Она уже набрала код на двери подъезда, как вдруг из темноты ее кто-то окликнул:
– Маринхен!
К ней кинулась женщина, с огромной дорожной сумкой.
– Маринхен, какое счастье, что ты вернулась!
– Нора, это ты? – поразилась Марина. Она не видела эту женщину лет десять.
– Я, конечно, я! – Женщина бросилась обнимать и целовать Марину. – Меня твоя домраба не впустила, представляешь, киска? Вот сука, правда же? Я говорю: я ее фройндин[1], – а она – знать, говорит, не знаю! Представляешь, Маринхен, я своего супружника послала€. Надо ж в Москве где-то приземлиться, а кроме тебя, негде.

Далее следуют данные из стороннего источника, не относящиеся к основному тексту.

-- ==== Sys2Proof/Machine/Window.lean ====
section
/-! DEFINITION. The window of 256 addresses: the codes it shows, what each address reads, what each address takes (R80, R124, R160,
R166, R167, R175, R176). -/

namespace Sys2Proof.Machine

/-! ## Codes -/

/-- Window address 18h (R33). -/
def causeCode : Cause → Nat
  | .none => 0
  | .start => 1
  | .denied => 2
  | .joinExhausted => 3
  | .addressConflict => 4
  | .expelled => 5
  | .isolated => 6
  | .outOfStep => 7
  | .foreign => 8
  | .lineFault => 9
  | .syncFailed => 10
  | .left => 11

/-- Byte 1 of a channel's status (R102). -/
def chanStateCode : ChanState → Nat
  | .off => 0
  | .claiming => 1
  | .waiting => 2
  | .starting => 3
  | .driving => 4
  | .holding => 5
  | .paused => 6
  | .releasing => 7
  | .faulted => 8

/-- The outcome codes (R122). -/
def outcomeCode : RunOutcome → Nat
  | .none => 0
  | .endStop => 1
  | .countReached => 2
  | .timeLimit => 3
  | .hostStop => 4
  | .withdrawn => 5
  | .yielded => 6
  | .tableFull => 7
  | .claimFailed => 8
  | .checkFail => 9
  | .overcurrent => 10
  | .overdraw => 11
  | .openLoad => 12
  | .stationFault => 13
  | .lost => 14
  | .left => 15

/-- The stroke end cause codes (R122). -/
def strokeCauseCode : StrokeCause → Nat
  | .none => 0
  | .endStop => 1
  | .countReached => 2
  | .timeLimit => 3

/-- Window address 78h (R156). -/
def txResultCode : TxResult → Nat
  | .none => 0
  | .pending => 1
  | .sent => 2
  | .noAck => 3
  | .rejected => 4
  | .cancelled => 5

/-- Window address 21h (R169). -/
def resultCode : ReqResult → Byte
  | .none => 0x00
  | .done => 0x01
  | .badCode => 0x80
  | .badState => 0x81
  | .badParam => 0x82
  | .notMember => 0x83
  | .faultActive => 0x84
  | .slotBusy => 0x86
  | .badAddress => 0x87
  | .empty => 0x88

/-! ## Groups of the window -/

/-- The eight status bytes of a channel (R124). -/
def channelStatus (n : Chan) (k : Node) : List Byte :=
  let c := k.ch.get n
  [toByte (chanStateCode c.state), toByte (outcomeCode c.outcome),
   (ownEntry n k).elim 0xFF fun e => toByte (entryStateCode e.state),
   (ownEntry n k).elim 0x00 fun e => toByte e.demand,
   toByte (min 255 c.current), toByte c.drive.duty] ++ bytes16 (BitVec.ofNat 16 (strokeMs c.stroke))

/-- The eight bytes of a run record (R122, R167). -/
def recordBytes (r : RunRecord) : List Byte :=
  [0#2 ++ BitVec.ofNat 2 (strokeCauseCode r.cause) ++ BitVec.ofNat 4 (outcomeCode r.outcome)] ++
    bytes16 (BitVec.ofNat 16 r.strokeMs) ++ [toByte r.peak] ++ bytes16 (BitVec.ofNat 16 r.waitMs) ++
    bytes16 (BitVec.ofNat 16 r.edges)

/-- An entry's place on its own list, from 1 (R80). -/
def listPosition (grantLen i : Nat) : Nat := if i < grantLen then i + 1 else i - grantLen + 1

/-- The four bytes of the table view (R80). -/
def viewBytes (k : Node) : List Byte :=
  match k.table.entries[k.viewIndex.toNat]? with
  | some e =>
      [entryByte e.owner e.channel e.urgent e.yieldable, toByte e.demand, toByte (entryStateCode e.state),
       toByte (listPosition k.table.grant.length k.viewIndex.toNat)]
  | none => [0x00, 0x00, 0xFF, 0x00]

/-- The fifteen bytes of the receive view (R160). -/
def receiveView (k : Node) : List Byte :=
  match k.msg.queue with
  | f :: _ => [f.source.setWidth 8, f.opcode, toByte f.data.length] ++ f.data
  | [] => []

/-- Window address 16h (R84, R88). -/
def transferByte (k : Node) : Byte :=
  BitVec.ofBool k.xfer.buffer.isSome ++ 0#4 ++ BitVec.ofNat 3 k.xfer.queue.length

/-- The configuration area, A0h to BFh (R167). -/
def configBytes (c : Cfg) : List Byte :=
  bytes16 c.budget ++ [c.lease, c.settle] ++ bytes16 c.digest ++ [c.station, 0x00] ++ c.accept.toList ++
    c.chan.toList.flatMap fun n => [n.flags, n.pwm, n.holdDuty, n.holdDemand]

/-- Window addresses 00h to 18h (R167). -/
def stationBytes (k : Node) : List Byte :=
  [statusByte k] ++ bytes16 k.host.events ++ bytes16 k.host.mask ++
    [toByte (mstateCode k.mem.state), k.addr.setWidth 8, toByte k.mem.joinCount] ++ bytes16 k.mem.seq ++
    bytes16 (rosterBitmap .active k) ++ bytes16 (rosterBitmap .admitted k) ++
    [toByte k.table.entries.length, toByte k.table.grant.length] ++ bytes16 (BitVec.ofNat 16 k.table.committed) ++
    [latchedByte k.meas, liveByte k.meas, toByte (k.meas.rail / 2), toByte k.meas.temp, transferByte k,
     toByte k.line.errors, toByte (causeCode k.mem.cause)]

/-! ## Reading -/

/-- What a window address reads; 00h where the map has no value (R167). -/
def windowRead (k : Node) (a : Byte) : Byte :=
  let x := a.toNat
  if x ≤ 0x18 then byteAt (stationBytes k) x
  else if x < 0x20 then 0x00
  else if x = 0x20 then k.host.code
  else if x = 0x21 then resultCode k.host.result
  else if x < 0x30 then byteAt k.host.params.toList (x - 0x22)
  else if x < 0x50 then byteAt (channelStatus (Fin.ofNat 4 ((x - 0x30) / 8)) k) (x % 8)
  else if x < 0x70 then byteAt (recordBytes (k.ch.get (Fin.ofNat 4 ((x - 0x50) / 8))).record) (x % 8)
  else if x = 0x70 then k.viewIndex
  else if x < 0x75 then byteAt (viewBytes k) (x - 0x71)
  else if x < 0x78 then 0x00
  else if x = 0x78 then toByte (txResultCode k.msg.result)
  else if x = 0x79 then toByte k.msg.queue.length
  else if x = 0x7A then toByte k.msg.drops
  else if x < 0x80 then 0x00
  else if x < 0x8F then slotByte k (x - 0x80)
  else if x < 0x90 then 0x00
  else if x < 0x9F then byteAt (receiveView k) (x - 0x90)
  else if x < 0xA0 then 0x00
  else if x < 0xC0 then byteAt (configBytes k.cfg) (x - 0xA0)
  else 0x00

/-! ## Writing -/

/-- A two-byte value with its more significant byte replaced. -/
def withHi (w : Word16) (b : Byte) : Word16 := join16 b (loByte w)

/-- A two-byte value with its less significant byte replaced. -/
def withLo (w : Word16) (b : Byte) : Word16 := join16 (hiByte w) b

/-- A channel's settings with byte j of its four written; undefined bits read 0 (R164, R167). -/
def writeChanCfg (j : Nat) (b : Byte) (c : ChanCfg) : ChanCfg :=
  match j with
  | 0 => { c with flags := b &&& 0x37 }
  | 1 => { c with pwm := b &&& 0x03 }
  | 2 => { c with holdDuty := b }
  | _ => { c with holdDemand := b }

/-- A byte written into the configuration area; A4h, A5h and A7h take no write (R167). -/
def writeCfg (x : Nat) (b : Byte) (c : Cfg) : Cfg :=
  if x = 0xA0 then { c with budget := withHi c.budget b }
  else if x = 0xA1 then { c with budget := withLo c.budget b }
  else if x = 0xA2 then { c with lease := b }
  else if x = 0xA3 then { c with settle := b }
  else if x = 0xA6 then { c with station := b &&& 0xF3 }
  else if 0xA8 ≤ x ∧ x < 0xB0 then { c with accept := c.accept.setIfInBounds (x - 0xA8) b }
  else if 0xB0 ≤ x ∧ x < 0xC0 then
    { c with chan :=
      c.chan.set (Fin.ofNat 4 ((x - 0xB0) / 4)) (writeChanCfg (x % 4) b (c.chan.get (Fin.ofNat 4 ((x - 0xB0) / 4)))) }
  else c

/-- A byte written into the host port's own registers below 30h (R167, R175, R176). -/
def writeHost (x : Nat) (b : Byte) (h : HostPort) : HostPort :=
  if x = 0x01 then { h with events := clearFlags h.events (join16 b 0) }
  else if x = 0x02 then { h with events := clearFlags h.events (join16 0 b) }
  else if x = 0x03 then { h with mask := withHi h.mask b }
  else if x = 0x04 then { h with mask := withLo h.mask b }
  else if 0x22 ≤ x ∧ x < 0x30 then { h with params := h.params.setIfInBounds (x - 0x22) b }
  else h

/-- A byte written into the transmit slot; the destination and the length hold four bits (R167). -/
def writeSlot (i : Nat) (b : Byte) (m : Msg) : Msg :=
  { m with slot := m.slot.setIfInBounds i (if i = 0 ∨ i = 2 then b &&& 0x0F else b) }

/-- One byte of a commit applied to its address; an address that takes no write ignores it (R164, R167). -/
def writeByte (a b : Byte) (k : Node) : Node :=
  let x := a.toNat
  if x < 0x30 then { k with host := writeHost x b k.host }
  else if x = 0x70 then { k with viewIndex := b }
  else if 0x80 ≤ x ∧ x < 0x8F then { k with msg := writeSlot (x - 0x80) b k.msg }
  else if 0xA0 ≤ x ∧ x < 0xC0 then { k with cfg := writeCfg x b k.cfg }
  else k

end Sys2Proof.Machine
end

– Но как ты меня нашла? – растерянно спросила Марина. Встреча ее совсем не обрадовала. Но не оставлять же женщину среди ночи на улице. – Ладно, пойдем ко мне, там все расскажешь, – обреченно сказала она, понимая, что лечь спать в ближайшие часы не удастся. – Только, пожалуйста, не кричи, дома все спят.
– Да ты что, я тихонечко! Ой, я тут страху-то натерпелась!

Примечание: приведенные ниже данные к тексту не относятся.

-- ==== Sys2Proof/Machine/Step.lean ====
section
/-! DEFINITION. One step: the command at the front of the queue, or one bit period of the block's clock when none waits. -/

namespace Sys2Proof.Machine

/-- Take the command at the front of the queue and run it with the queue's rest; on an empty queue the clock goes on by one bit
period (assumption log 3). -/
def step (s : State) : Host.Outcome State Fault Refusal :=
  match s.pending with
  | [] => .next (tick s)
  | c :: rest => exec c { s with pending := rest }

/-- The command a word spells put at the front of the queue; no word spells one, since the table gives no row bits (assumption
log 28). -/
def State.withFetchWord (s : State) (nbits w : Nat) : State :=
  match decodeTableWord nbits w with
  | some c => { s with pending := c :: s.pending }
  | none => s

end Sys2Proof.Machine
end

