/-! ## Timers -/

/-- LEASE_EXPIRY, RENEW_TIMER_EXPIRY and JOIN_RESPONSE_TIMEOUT, which at the eighth attempt halts the station with every drive
generator coasting (R40, R41, R42, R47, R53, R128, R131). -/
def Obligations.MembershipTimersRunOut : Prop :=
  (∀ (a : Addr) (m : Member) (s : State), memberOf a s.node.mem.roster = some m → m.lease.isSome = true →
    a ≠ s.node.addr →
    (s.node.mem.state = .active → keyHeld (.expire (toByte a.toNat)) s.node = false →
      exec (.leaseExpiry a) s =
        .next
          { s with node :=
            { s.node with
              mem :=
                { s.node.mem with
                  roster :=
                    s.node.mem.roster.map fun x =>
                      if x.addr == a then { x with lease := none, mark := true, ranOut := false } else x },
              tx :=
                { s.node.tx with
                  frames :=
                    s.node.tx.frames ++
                      [{ owner := .membership, kind := .coord .kExpire, dest := 15, payload := [toByte a.toNat],
                         order := s.node.tx.nextOrder, attempts := 0 }],
                  nextOrder := s.node.tx.nextOrder + 1 } } }) ∧
    (s.node.mem.state = .syncing → s.node.mem.adopted = true →
      exec (.leaseExpiry a) s =
        .next
          { s with node :=
            { s.node with mem :=
              { s.node.mem with
                roster :=
                  s.node.mem.roster.map fun x => if x.addr == a then { x with lease := none, ranOut := true } else x } } })) ∧
  (∀ s : State, s.node.mem.renew.isSome = true → (s.node.mem.state = .syncing ∨ s.node.mem.state = .active) →
    let k : Node :=
      { s.node with mem := { s.node.mem with renew := some (s.node.cfg.lease.toNat * 10 / 4 * 20) } }
    (keyHeld .renew s.node = true → exec .renewTimerExpiry s = .next { s with node := k }) ∧
    (keyHeld .renew s.node = false →
      exec .renewTimerExpiry s =
        .next
          { s with node :=
            { k with tx :=
              { k.tx with
                frames :=
                  k.tx.frames ++
                    [{ owner := .membership, kind := .coord .kRenew, dest := 15, payload := [], order := k.tx.nextOrder,
                       attempts := 0 }],
                nextOrder := k.tx.nextOrder + 1 } } })) ∧
  (∀ s : State, s.node.mem.joinResp.isSome = true → s.node.mem.state = .joining →
    let k : Node := { s.node with mem := { s.node.mem with joinResp := none } }
    (s.node.mem.joinCount < 8 → keyHeld .member s.node = false →
      exec .joinResponseTimeout s =
        .next
          { s with node :=
            { k with tx :=
              { k.tx with frames := k.tx.frames ++ [joinFrameOf k], nextOrder := k.tx.nextOrder + 1 } } }) ∧
    (8 ≤ s.node.mem.joinCount → TxInv s.node →
      exec .joinResponseTimeout s =
        .next
          { s with node :=
            { k with
              mem := { k.mem with state := .halted, cause := .joinExhausted, lineWait := false },
              tx := { k.tx with frames := [], onLine := k.tx.onLine.map (fun q => { q with stale := true }), isolation := 0 },
              ch := k.ch.map (fun c => { c with drive := toCoast c.drive }),
              host := { k.host with events := setFlag k.host.events .membership } } }))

– Почему ж ты не позвонила? Не предупредила?
– Да мне телефон почему-то не дали, только адрес в справочной…
– А если б меня в Москве не было?
– Ну на вокзале бы перекантовалась, вернее, в аэропорту… Или мужичка какого-нибудь подцепила… Не проблема! – Она весело подмигнула. – Но я так хотела тебя повидать, все ж таки сколько лет общались, дружили…
Никогда мы не дружили, мысленно сказала Марина, отпирая дверь квартиры, и приложила палец к губам.
– Ну у тебя и платье – зашибись! – прошептала Нора, когда Марина зажгла свет в прихожей.
– Ты, наверное, голодная?
– Ну съела бы что-нибудь.
– Хорошо, заходи вот сюда, я сейчас принесу белье, больше мне тебя положить негде. Но диван тут удобный. Хочешь помыться с дороги, ванная вон там, помоешься, приходи на кухню, я что-нибудь соображу…
Марина быстро переоделась и побежала на кухню. Вскоре туда явилась Нора в пронзительно розовом атласном халате. Она сильно постарела, как-то обабилась. И тут же полезла к Марине с поцелуями:
– Ой, до чего ж я рада тебя видеть! Ты все такая же – холодная, неприступная! Но ты не волнуйся, я только на пару дней, потом улечу к своим в Новосибирск! Представляешь, Маринхен, я своего послала€…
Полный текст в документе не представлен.